• **Exercise goal**: Your output should be the entries below, from the first line up to and including the line with "tabWf_nil | with_reducible apply emptyLog", reproduced exactly and with no other lines.

• **Working data**:
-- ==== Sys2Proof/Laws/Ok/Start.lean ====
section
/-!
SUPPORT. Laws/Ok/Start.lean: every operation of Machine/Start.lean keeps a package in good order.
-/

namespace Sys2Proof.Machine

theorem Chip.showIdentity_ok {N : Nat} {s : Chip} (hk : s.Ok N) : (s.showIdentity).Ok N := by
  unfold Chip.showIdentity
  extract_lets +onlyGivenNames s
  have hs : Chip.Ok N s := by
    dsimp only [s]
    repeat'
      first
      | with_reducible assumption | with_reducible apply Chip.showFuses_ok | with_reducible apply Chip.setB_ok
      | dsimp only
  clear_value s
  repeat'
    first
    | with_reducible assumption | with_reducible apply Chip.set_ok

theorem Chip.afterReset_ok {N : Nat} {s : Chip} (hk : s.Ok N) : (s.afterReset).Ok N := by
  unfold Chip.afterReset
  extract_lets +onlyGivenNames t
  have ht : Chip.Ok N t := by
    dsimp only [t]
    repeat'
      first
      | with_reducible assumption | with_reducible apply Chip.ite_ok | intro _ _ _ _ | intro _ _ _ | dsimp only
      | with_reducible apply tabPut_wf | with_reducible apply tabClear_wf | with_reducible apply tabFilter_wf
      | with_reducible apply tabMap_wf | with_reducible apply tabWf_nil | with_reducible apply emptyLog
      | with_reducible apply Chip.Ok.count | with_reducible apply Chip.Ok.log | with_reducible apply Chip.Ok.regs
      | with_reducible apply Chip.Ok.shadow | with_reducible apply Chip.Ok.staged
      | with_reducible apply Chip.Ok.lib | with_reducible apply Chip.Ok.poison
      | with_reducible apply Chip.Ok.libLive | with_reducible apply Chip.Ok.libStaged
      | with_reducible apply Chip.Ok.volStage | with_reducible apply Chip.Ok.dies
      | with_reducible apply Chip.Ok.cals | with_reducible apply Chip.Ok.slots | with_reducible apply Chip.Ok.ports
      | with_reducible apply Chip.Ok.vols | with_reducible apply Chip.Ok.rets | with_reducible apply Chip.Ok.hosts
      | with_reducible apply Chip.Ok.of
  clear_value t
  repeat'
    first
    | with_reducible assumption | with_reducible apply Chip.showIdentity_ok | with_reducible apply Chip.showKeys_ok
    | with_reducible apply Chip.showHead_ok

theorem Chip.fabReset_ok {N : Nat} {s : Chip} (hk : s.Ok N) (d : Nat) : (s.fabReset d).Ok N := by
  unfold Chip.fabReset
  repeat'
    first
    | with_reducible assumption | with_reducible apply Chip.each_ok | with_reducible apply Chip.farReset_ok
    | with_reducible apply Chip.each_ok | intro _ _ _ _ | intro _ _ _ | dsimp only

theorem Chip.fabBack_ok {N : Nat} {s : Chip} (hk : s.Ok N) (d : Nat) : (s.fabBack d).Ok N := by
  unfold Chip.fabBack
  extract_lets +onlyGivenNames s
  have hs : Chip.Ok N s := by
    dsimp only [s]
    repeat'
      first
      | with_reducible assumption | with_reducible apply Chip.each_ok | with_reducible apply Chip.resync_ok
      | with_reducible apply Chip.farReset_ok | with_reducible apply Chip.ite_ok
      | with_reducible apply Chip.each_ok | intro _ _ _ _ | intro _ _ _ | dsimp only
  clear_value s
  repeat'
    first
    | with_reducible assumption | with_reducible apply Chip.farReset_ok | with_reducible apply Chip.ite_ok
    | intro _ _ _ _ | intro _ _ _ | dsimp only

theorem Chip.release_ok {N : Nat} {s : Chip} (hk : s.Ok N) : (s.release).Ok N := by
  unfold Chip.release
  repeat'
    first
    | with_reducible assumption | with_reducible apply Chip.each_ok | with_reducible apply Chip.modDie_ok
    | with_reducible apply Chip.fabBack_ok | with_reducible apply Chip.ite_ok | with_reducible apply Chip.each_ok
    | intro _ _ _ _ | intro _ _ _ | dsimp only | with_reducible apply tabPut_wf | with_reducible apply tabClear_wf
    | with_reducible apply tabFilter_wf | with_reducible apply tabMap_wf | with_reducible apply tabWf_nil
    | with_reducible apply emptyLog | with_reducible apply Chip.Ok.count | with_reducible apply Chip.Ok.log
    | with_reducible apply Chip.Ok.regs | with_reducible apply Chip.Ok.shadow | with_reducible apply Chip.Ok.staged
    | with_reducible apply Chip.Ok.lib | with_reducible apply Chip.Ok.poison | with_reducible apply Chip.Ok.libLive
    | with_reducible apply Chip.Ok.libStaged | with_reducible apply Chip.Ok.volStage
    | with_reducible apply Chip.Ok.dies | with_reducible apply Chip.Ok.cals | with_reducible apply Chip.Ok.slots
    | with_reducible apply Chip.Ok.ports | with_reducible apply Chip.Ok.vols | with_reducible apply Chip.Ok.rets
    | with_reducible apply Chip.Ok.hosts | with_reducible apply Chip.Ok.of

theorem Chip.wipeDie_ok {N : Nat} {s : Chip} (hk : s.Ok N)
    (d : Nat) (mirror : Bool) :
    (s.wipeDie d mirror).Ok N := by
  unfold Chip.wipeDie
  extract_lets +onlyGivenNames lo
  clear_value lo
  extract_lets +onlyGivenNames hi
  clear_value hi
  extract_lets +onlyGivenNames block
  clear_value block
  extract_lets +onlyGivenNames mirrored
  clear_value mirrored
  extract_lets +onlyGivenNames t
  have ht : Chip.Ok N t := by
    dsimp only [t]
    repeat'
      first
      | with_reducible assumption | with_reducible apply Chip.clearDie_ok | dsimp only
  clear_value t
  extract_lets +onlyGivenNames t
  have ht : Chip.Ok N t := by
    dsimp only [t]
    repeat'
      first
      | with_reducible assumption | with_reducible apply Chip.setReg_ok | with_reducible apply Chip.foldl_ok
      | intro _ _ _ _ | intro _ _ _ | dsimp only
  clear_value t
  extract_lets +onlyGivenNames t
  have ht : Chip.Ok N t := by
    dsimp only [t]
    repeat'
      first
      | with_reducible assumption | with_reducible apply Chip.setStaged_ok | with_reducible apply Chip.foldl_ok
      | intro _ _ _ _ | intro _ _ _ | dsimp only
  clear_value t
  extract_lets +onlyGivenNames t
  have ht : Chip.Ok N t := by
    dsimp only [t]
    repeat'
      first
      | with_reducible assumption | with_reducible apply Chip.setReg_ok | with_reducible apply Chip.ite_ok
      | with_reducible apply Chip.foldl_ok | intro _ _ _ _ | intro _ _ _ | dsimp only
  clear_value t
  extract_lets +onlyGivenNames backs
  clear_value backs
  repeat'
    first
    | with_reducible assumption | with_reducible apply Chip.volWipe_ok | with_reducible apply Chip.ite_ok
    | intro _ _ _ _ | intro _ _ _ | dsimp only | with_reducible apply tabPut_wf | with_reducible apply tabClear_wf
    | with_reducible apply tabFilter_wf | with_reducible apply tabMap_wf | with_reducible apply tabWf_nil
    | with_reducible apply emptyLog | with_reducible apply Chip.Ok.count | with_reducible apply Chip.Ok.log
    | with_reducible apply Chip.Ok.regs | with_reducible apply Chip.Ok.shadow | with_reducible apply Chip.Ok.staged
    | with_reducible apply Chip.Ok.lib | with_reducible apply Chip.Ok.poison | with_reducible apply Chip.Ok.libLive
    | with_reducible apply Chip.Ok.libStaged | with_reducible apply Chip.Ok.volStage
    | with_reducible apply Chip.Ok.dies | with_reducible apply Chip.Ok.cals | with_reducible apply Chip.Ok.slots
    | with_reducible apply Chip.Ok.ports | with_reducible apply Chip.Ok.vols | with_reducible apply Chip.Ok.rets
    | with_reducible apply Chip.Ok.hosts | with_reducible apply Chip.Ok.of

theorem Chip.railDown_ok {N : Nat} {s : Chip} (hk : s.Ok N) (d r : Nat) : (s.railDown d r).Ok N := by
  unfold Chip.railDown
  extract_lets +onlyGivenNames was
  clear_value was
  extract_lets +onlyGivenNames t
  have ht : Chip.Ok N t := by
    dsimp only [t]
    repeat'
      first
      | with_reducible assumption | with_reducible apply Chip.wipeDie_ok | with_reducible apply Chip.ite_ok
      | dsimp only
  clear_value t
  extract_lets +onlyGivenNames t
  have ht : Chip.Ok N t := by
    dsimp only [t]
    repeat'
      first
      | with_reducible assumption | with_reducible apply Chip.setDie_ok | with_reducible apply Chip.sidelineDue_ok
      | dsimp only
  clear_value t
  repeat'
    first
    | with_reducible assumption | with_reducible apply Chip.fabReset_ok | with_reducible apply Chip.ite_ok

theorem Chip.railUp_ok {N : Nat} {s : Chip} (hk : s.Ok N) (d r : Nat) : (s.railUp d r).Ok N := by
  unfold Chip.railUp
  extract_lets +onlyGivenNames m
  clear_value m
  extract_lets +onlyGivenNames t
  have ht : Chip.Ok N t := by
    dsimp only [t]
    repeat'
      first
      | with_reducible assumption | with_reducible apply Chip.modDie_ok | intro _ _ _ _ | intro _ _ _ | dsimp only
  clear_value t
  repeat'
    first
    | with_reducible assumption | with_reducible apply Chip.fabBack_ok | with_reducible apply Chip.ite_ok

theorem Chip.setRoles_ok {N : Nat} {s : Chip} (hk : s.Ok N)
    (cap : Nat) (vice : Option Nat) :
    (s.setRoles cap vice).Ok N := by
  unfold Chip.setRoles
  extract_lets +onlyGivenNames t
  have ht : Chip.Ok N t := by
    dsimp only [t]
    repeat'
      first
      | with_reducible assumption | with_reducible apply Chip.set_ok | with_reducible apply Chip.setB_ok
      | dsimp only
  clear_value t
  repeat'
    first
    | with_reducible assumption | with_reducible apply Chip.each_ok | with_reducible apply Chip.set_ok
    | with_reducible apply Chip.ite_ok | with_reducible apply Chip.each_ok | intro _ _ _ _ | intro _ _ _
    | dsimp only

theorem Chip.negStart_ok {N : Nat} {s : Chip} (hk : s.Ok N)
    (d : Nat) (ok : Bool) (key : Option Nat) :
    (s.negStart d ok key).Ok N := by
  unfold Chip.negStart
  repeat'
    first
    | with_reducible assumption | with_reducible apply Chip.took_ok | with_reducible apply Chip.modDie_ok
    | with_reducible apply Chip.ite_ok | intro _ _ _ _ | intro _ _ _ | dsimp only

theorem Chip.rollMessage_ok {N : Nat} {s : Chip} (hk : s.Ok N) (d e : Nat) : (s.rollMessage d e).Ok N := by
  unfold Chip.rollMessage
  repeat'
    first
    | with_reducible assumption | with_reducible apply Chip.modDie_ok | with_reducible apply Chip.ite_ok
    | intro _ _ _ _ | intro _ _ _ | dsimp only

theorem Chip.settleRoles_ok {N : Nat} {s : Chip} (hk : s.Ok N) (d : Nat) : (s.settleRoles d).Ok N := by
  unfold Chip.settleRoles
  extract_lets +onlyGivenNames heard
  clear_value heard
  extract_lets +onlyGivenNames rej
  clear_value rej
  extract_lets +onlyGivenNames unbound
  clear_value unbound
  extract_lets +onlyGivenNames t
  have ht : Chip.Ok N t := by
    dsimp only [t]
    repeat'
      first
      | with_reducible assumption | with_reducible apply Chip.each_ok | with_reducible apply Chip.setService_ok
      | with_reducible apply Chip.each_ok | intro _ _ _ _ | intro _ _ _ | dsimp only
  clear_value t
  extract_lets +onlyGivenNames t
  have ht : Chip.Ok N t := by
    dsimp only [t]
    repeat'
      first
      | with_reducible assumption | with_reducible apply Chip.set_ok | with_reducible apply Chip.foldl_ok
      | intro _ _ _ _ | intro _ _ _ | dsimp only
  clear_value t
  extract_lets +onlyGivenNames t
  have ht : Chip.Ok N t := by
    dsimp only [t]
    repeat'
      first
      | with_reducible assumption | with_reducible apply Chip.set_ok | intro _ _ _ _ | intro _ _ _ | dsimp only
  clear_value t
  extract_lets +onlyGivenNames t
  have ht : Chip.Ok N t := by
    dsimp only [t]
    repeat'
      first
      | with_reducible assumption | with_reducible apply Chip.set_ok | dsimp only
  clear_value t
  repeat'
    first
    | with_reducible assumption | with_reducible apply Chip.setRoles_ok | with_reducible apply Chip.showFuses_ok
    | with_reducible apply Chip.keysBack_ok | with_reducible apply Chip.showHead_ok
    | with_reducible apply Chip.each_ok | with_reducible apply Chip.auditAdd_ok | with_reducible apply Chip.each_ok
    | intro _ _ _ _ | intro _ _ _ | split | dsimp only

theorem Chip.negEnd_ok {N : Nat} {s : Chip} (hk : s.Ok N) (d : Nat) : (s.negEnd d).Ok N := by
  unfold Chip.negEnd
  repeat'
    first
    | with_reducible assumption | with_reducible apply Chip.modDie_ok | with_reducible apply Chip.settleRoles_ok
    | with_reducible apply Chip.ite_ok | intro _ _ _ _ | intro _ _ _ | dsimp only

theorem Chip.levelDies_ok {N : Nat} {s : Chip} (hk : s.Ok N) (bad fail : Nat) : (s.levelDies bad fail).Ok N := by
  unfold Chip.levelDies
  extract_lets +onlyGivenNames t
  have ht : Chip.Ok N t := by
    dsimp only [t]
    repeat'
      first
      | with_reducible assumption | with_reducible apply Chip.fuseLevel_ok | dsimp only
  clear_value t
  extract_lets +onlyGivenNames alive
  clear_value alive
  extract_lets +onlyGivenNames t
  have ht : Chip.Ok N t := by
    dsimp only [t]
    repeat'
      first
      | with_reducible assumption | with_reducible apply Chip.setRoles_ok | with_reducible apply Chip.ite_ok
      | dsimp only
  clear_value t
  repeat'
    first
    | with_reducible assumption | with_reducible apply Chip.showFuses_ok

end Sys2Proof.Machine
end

• **Response**:
-- ==== Sys2Proof/Laws/Ok/Start.lean ====
section
/-!
SUPPORT. Laws/Ok/Start.lean: every operation of Machine/Start.lean keeps a package in good order.
-/

namespace Sys2Proof.Machine

theorem Chip.showIdentity_ok {N : Nat} {s : Chip} (hk : s.Ok N) : (s.showIdentity).Ok N := by
  unfold Chip.showIdentity
  extract_lets +onlyGivenNames s
  have hs : Chip.Ok N s := by
    dsimp only [s]
    repeat'
      first
      | with_reducible assumption | with_reducible apply Chip.showFuses_ok | with_reducible apply Chip.setB_ok
      | dsimp only
  clear_value s
  repeat'
    first
    | with_reducible assumption | with_reducible apply Chip.set_ok

theorem Chip.afterReset_ok {N : Nat} {s : Chip} (hk : s.Ok N) : (s.afterReset).Ok N := by
  unfold Chip.afterReset
  extract_lets +onlyGivenNames t
  have ht : Chip.Ok N t := by
    dsimp only [t]
    repeat'
      first
      | with_reducible assumption | with_reducible apply Chip.ite_ok | intro _ _ _ _ | intro _ _ _ | dsimp only
      | with_reducible apply tabPut_wf | with_reducible apply tabClear_wf | with_reducible apply tabFilter_wf
      | with_reducible apply tabMap_wf | with_reducible apply tabWf_nil | with_reducible apply emptyLog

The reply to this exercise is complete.